**EXERCISE REQUIREMENTS**.
Find and copy every line in the records that includes the string "corrupted".

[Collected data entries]
* * * * *

-- ==== Sys2Proof/Machine/PartsHost.lean ====
section
/-! DEFINITION. Component records of the state, part 5: frame layer of the Lanlet ports and the partner link, injectors, hopper, sluice
and fantail, and what the block sends (chapters 11 to 14). Each field's comment gives its width, the rule or table that names it and
its reset value. -/

namespace Sys2Proof.Machine

/-- Link control and partner records that the part sends (Tables 11.4, 15.2). -/
inductive CtlRec where
  | sessionAccept (status : Nat) (compat : Bool) (sid : BitVec 32) (cmdCredits wdataCredits : Nat) (next first : BitVec 16)
  | sessionClose (reason : Nat) (sid : BitVec 32)
  | nak (seqs : List (BitVec 16))
  | keepalive (time : Word)
  | laneMap (lane reason : Nat)
  | laneMapDone (lane : Nat)
  | arbitrate (r : ArbRec)
  | heartbeat (standby : Bool) (state : BitVec 8) (time : Word) (dirty : BitVec 32)
  | confirm (frames : List Nat)
  | cmdCtx (port : Nat) (tag : BitVec 16) (arrival : BitVec 40) (opcode : BitVec 8) (lba : BitVec 48) (count : BitVec 32)
  | cpl (port : Nat) (r : CplRec)
  | cplAcked (port : Nat) (tag : BitVec 16) (arrival : BitVec 40)
  | rowCommit (row : Nat) (time : Nat)
  | layout (r : LayoutRec)
  | plan (r : PlanRec)
  | deferred (r : DeferredRec)
  | failstop (cause : BitVec 8)
  | handover (step : Nat) (reason : BitVec 8)
  | resync (step : Nat) (frames : Nat)
  | fetch (dir : Nat) (frame : Nat) (vseq : BitVec 40)
  | ment (es : List LedgerEntry)
  | mdata (frame : Nat) (fib : Nat) (data : Part512)
deriving DecidableEq, Repr

/-- What a numbered frame of the part carries, from which it is sent again (R346). -/
inductive TxBody where
  | cpl (records : List (CplRec ⊕ (BitVec 16 × Nat × Nat)))
  | rdata (tag : BitVec 16) (blk : Nat) (fib : Nat) (data : Part512)
  | mirror (r : CtlRec)
deriving DecidableEq, Repr

/-- A numbered frame that is not yet acknowledged (R344). -/
structure TxFrame where
  seq : BitVec 16 := 0
  body : TxBody
  sends : Nat := 1
  sentAt : Nat := 0
  /-- Its last sending was corrupted by injection (R360), and some sending was. -/
  corrupted : Bool := false
  hit : Bool := false
deriving DecidableEq, Repr

/-- A frame handed to the lanes (R339, R345): its SEQ, 0 for an unnumbered one, what it carries, the acknowledgement and credit fields of its
header, the bit that an injection inverts; `new` on the first sending of a numbered frame. -/
structure OutFrame where
  seq : BitVec 16 := 0
  body : TxBody ⊕ CtlRec
  ack : BitVec 16 := 0
  crClass : Nat := 0
  crTotal : Nat := 0
  flip : Option Nat := none
  new : Bool := false
deriving DecidableEq, Repr

/-- One transmit lane of a link (R337, R338). -/
structure LaneOut where
  bits : BitVec 8448 := 0             -- 8,448 | R338: two frames of the run under way | reset 0
  left : Nat := 0                     -- 6 | R338: data blocks of the run still to send | reset 0
  seqs : List (BitVec 16 × Nat) := [] -- numbered frames of the run, with the value of `left` at which each is fully sent | R345 | reset none
  laneIn : Nat := 0                   -- 16 | R338: codewords until a LANE block is due | reset 0
deriving DecidableEq, Repr

/-- One link of the frame layer: port A, port B or the partner link (Tables 11.9 to 11.11, R447, R448). -/
structure Link where
  link : Nat := 0                     -- 4 | Table 11.9 LINK, Table 15.12 LINK | reset 0
  session : Nat := 0                  -- 2 | Table 11.9 SESSION | reset 0
  compat : Bool := false              -- 1 | Table 11.9 MODE | reset 0
  txOut : Nat := 31                   -- 5 | Table 11.9 TX_OUT | reset 31 (port), 15 (partner)
  rxOut : Nat := 31                   -- 5 | Table 11.9 RX_OUT | reset 31 (port), 15 (partner)
  txSpareOk : Bool := false           -- 1 | Table 11.9 TX_SPARE_OK | reset 0
  rxSpareOk : Bool := false           -- 1 | Table 11.9 RX_SPARE_OK | reset 0
  sid : BitVec 32 := 0                -- 32 | Table 11.9 SESSION_ID | reset 0
  crcErr : Nat := 0                   -- 16 | Table 11.10 CRC_ERR | reset 0
  proto : Nat := 0                    -- 16 | Table 11.10 PROTO | reset 0
  outWindow : Nat := 0                -- 16 | Table 11.10 OUT_WINDOW | reset 0
  dup : Nat := 0                      -- 16 | Table 11.10 DUP | reset 0
  nakSent : Nat := 0                  -- 16 | Table 11.10 NAK_SENT | reset 0
  nakRcvd : Nat := 0                  -- 16 | Table 11.10 NAK_RCVD | reset 0
  timerReplay : Nat := 0              -- 16 | Table 11.10 TIMER_REPLAY | reset 0
  creditViol : Nat := 0               -- 16 | Table 11.10 CREDIT_VIOL | reset 0
  lanes : Tab LaneErr := []           -- 17 receive lanes | Table 11.11 | reset 0
  next : BitVec 16 := 0               -- 16 | R342 NEXT | reset 0
  held : List (BitVec 16 × LinkFrame) := [] -- up to 256 frames of the window | R342 | reset none
  gapTimer : Bool := false            -- 1 | R344 gap timer runs | reset 0
  ackDue : Bool := false              -- 1 | R343 an acknowledgement is owed | reset 0
  txSeq : BitVec 16 := 0              -- 16 | R341 SEQ of the next numbered frame | reset 0
  unacked : List TxFrame := []        -- up to 4,096 frames, oldest first | R345 | reset none
  granted : Tab Nat := []             -- credits granted so far per class | R348 | reset 0
  used : Tab Nat := []                -- frames received per class | R349 | reset 0
  intake : List WData := []           -- write data delivered and not yet moved by an intake channel, oldest first | R349 | reset none
  credit : Tab Nat := []              -- credits held per class for sending | R348 | reset 0
  peerTotal : Tab Nat := []           -- low 12 bits of the peer's CR_TOTAL last taken | R348 | reset 0
  attempts : Nat := 0                 -- 2 | R354 failed attempts in a row | reset 0
  wasUp : Bool := false               -- 1 | R356 the link has been up, so a training is a retraining | reset 0
  trainEventAt : Option Nat := none   -- 64 + valid | R354 last event 0x73 | reset none
  protoTimes : List Nat := []         -- times of the last 1 ms | Table 11.12 event 0x77 | reset none
  uncorrTimes : List (Nat × Nat) := [] -- (lane, time) of the last 1 ms | R355 | reset none
  txWait : List CtlRec := []          -- partner records that wait for credit, replay room or the link | R345, R348 | reset none
  ready : List OutFrame := []         -- frames that wait for a lane to start a run | R338, R345 | reset none
  laneOut : Tab LaneOut := []         -- 17 (9) transmit lanes | R336, R338, R447 | reset idle
  crTurn : Nat := 0                   -- 2 | R348: class whose CR_TOTAL the next frame carries | reset 0
  mapping : Option (Nat × Nat) := none -- (lane, reason) of the LANE_MAP that waits for its answer | R355, Table 11.4 | reset none
deriving DecidableEq, Repr

/-- One port's injector (Tables 11.7, 11.8). -/
structure Injector where
  action : Nat := 0                   -- 2 | Table 11.7 ACTION | reset 0
  byProb : Bool := false              -- 1 | Table 11.7 SELECT | reset 0
  mask : BitVec 6 := 0                -- 6 | Table 11.7 FTYPE_MASK | reset 0
  countN : Nat := 1                   -- 16 | Table 11.7 COUNT_N | reset 1
  limit : Nat := 0                    -- 16 | Table 11.7 LIMIT | reset 0
  reorderD : Nat := 1                 -- 4 | Table 11.7 REORDER_D | reset 1
  corruptBit : Nat := 0               -- 13 | Table 11.7 CORRUPT_BIT | reset 0
  prob : Nat := 0                     -- 32 | Table 11.8 PROB | reset 0
  actions : Nat := 0                  -- 32 | Table 11.8 ACTIONS | reset 0
  nakInduced : Nat := 0               -- 16 | Table 11.8 NAK_INDUCED | reset 0
  left : Nat := 0                     -- 16 | Table 11.8 DONE_LEFT | reset 0
  seen : Nat := 0                     -- 16 | R359 eligible frames since the last action | reset 0
  draws : Nat := 0                    -- LFSR draws since it was seeded | R359 | reset 0
  delayed : List (LinkFrame × Nat) := [] -- frames held for REORDER with the frames still to pass | R358 | reset none
  dropped : List (BitVec 16) := []    -- SEQs dropped by injection | R360 | reset none
  late : List (BitVec 16) := []       -- SEQs asked for again while REORDER delays them: a second copy will come | R360 | reset none
  lastAct : Option Nat := none        -- 64 + valid: when a received frame was last dropped or delayed | R360 | reset none
deriving DecidableEq, Repr

/-- Phase of an admitted command. -/
inductive Phase where | held | waiting | running | issued
deriving DecidableEq, Repr

/-- Where a READ takes one block from (R298). -/
inductive BlockSrc where
  | frame (f : Nat)
  | medium
  | slot (k : Nat)
  /-- A block that the WRITE of an arrival number has not been granted yet. -/
  | write (arrival : Nat)
  | lost
  | sent
deriving DecidableEq, Repr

* * * * *

**RESULT OF THIS EXERCISE**.
  /-- Its last sending was corrupted by injection (R360), and some sending was. -/
  corrupted : Bool := false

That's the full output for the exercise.